_Stored records_.
━━━━━━━━━━
/-- Steps 1 and 2 of R584: the failure, 0 for none. -/
def recordFail (s : State) (b : List Byte) : Nat :=
  let d := Config.sha512 (b.take 0x90 ++ s.identityPublic)
  let signer := byteAt b 2
  let signed := match (s.sec.keys.find? fun p => p.1 == signer && decide (p.1 < 4)) with
    | some k => Config.ecdsaVerify k.2 d ((b.drop 0x90).take 66) ((b.drop 0xD2).take 66)
    | none => false
  if u32 b 4 ≠ s.sec.keyUpdates + 1 then 3
  else if s.sec.keys.isEmpty then (if signer = 0xFF then 0 else 2)
  else if signed then 0 else 2

/-- The key table written, with its update count. -/
def putKeys (s : State) (ks : List (Nat × List Byte)) : State :=
  keyResult { s with sec := { s.sec with keys := ks, keyUpdates := s.sec.keyUpdates + 1 } } 0

/-- ENROL of slot KEY_INDEX (R584 step 3). -/
def enrolKey (s : State) (b : List Byte) : State :=
  let f := recordFail s b
  let k := byteAt b 1
  let key := (b.drop 8).take 133
  if f ≠ 0 then keyResult s f
  else if 4 < k ∨ s.sec.keys.any (fun p => p.1 == k) then keyResult s 4
  else if !Config.p521Point key then keyResult s 6
  else putKeys s (sInsert k key s.sec.keys)

/-- REVOKE of slot KEY_INDEX (R584 step 4). -/
def revokeKey (s : State) (b : List Byte) : State :=
  let f := recordFail s b
  let k := byteAt b 1
  if f ≠ 0 then keyResult s f
  else if k < 4 ∧ (s.sec.keys.filter fun p => decide (p.1 < 4)).map (·.1) = [k] then keyResult s 5
  else putKeys s (sErase k s.sec.keys)

/-- APPLY (R583, R584). A record whose OP is neither is checked and changes nothing; its result is free. -/
def applyKey (src : Source) (s : State) : State :=
  if !s.isOwner src then keyResult s 1
  else
    let b := s.keyRecord
    match byteAt b 0 with
    | 1 => enrolKey s b
    | 2 => revokeKey s b
    | _ =>
      let f := recordFail s b
      let d := s.draw 8
      if f ≠ 0 then keyResult s f else keyResult d.2 d.1.toNat

/-- KEY_ENROL (R584): APPLY while the record's OP is ENROL. -/
def execKeyEnrol (src : Source) (s : State) : Result := .next (if byteAt s.keyRecord 0 = 1 then written src s (applyKey src s) else s)

/-- KEY_REVOKE (R584): APPLY while the record's OP is REVOKE. -/
def execKeyRevoke (src : Source) (s : State) : Result := .next (if byteAt s.keyRecord 0 = 2 then written src s (applyKey src s) else s)

/-! ## Debug (R585, R586) -/

/-- A debug unlock is accepted (R585). -/
def State.debugAllowed (s : State) : Bool :=
  s.flag Reg.SAFE_SP_STRAPS.DEBUG && (s.get Reg.SEC_BOOT_STATUS.STATE != 2 || s.get Reg.SAFE_MODE.MODE == 0)

/-- RESULT of SEC_DEBUG_STATUS. -/
def debugResult (s : State) (r : Nat) : State := s.set Reg.SEC_DEBUG_STATUS.RESULT r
━━━━━━━━━━
Every entry above should be returned exactly as written.

/-- Steps 1 and 2 of R584: the failure, 0 for none. -/
def recordFail (s : State) (b : List Byte) : Nat :=
  let d := Config.sha512 (b.take 0x90 ++ s.identityPublic)
  let signer := byteAt b 2
  let signed := match (s.sec.keys.find? fun p => p.1 == signer && decide (p.1 < 4)) with
    | some k => Config.ecdsaVerify k.2 d ((b.drop 0x90).take 66) ((b.drop 0xD2).take 66)
    | none => false
  if u32 b 4 ≠ s.sec.keyUpdates + 1 then 3
  else if s.sec.keys.isEmpty then (if signer = 0xFF then 0 else 2)
  else if signed then 0 else 2

/-- The key table written, with its update count. -/
def putKeys (s : State) (ks : List (Nat × List Byte)) : State :=
  keyResult { s with sec := { s.sec with keys := ks, keyUpdates := s.sec.keyUpdates + 1 } } 0

/-- ENROL of slot KEY_INDEX (R584 step 3). -/
def enrolKey (s : State) (b : List Byte) : State :=
  let f := recordFail s b
  let k := byteAt b 1
  let key := (b.drop 8).take 133
  if f ≠ 0 then keyResult s f
  else if 4 < k ∨ s.sec.keys.any (fun p => p.1 == k) then keyResult s 4
  else if !Config.p521Point key then keyResult s 6
  else putKeys s (sInsert k key s.sec.keys)

/-- REVOKE of slot KEY_INDEX (R584 step 4). -/
def revokeKey (s : State) (b : List Byte) : State :=
  let f := recordFail s b
  let k := byteAt b 1
  if f ≠ 0 then keyResult s f
  else if k < 4 ∧ (s.sec.keys.filter fun p => decide (p.1 < 4)).map (·.1) = [k] then keyResult s 5
  else putKeys s (sErase k s.sec.keys)

/-- APPLY (R583, R584). A record whose OP is neither is checked and changes nothing; its result is free. -/
def applyKey (src : Source) (s : State) : State :=
  if !s.isOwner src then keyResult s 1
  else
    let b := s.keyRecord
    match byteAt b 0 with
    | 1 => enrolKey s b
    | 2 => revokeKey s b
    | _ =>
      let f := recordFail s b
      let d := s.draw 8
      if f ≠ 0 then keyResult s f else keyResult d.2 d.1.toNat

/-- KEY_ENROL (R584): APPLY while the record's OP is ENROL. -/
def execKeyEnrol (src : Source) (s : State) : Result := .next (if byteAt s.keyRecord 0 = 1 then written src s (applyKey src s) else s)

/-- KEY_REVOKE (R584): APPLY while the record's OP is REVOKE. -/
def execKeyRevoke (src : Source) (s : State) : Result := .next (if byteAt s.keyRecord 0 = 2 then written src s (applyKey src s) else s)

/-! ## Debug (R585, R586) -/

/-- A debug unlock is accepted (R585). -/
def State.debugAllowed (s : State) : Bool :=
  s.flag Reg.SAFE_SP_STRAPS.DEBUG && (s.get Reg.SEC_BOOT_STATUS.STATE != 2 || s.get Reg.SAFE_MODE.MODE == 0)

/-- RESULT of SEC_DEBUG_STATUS. -/
def debugResult (s : State) (r : Nat) : State := s.set Reg.SEC_DEBUG_STATUS.RESULT r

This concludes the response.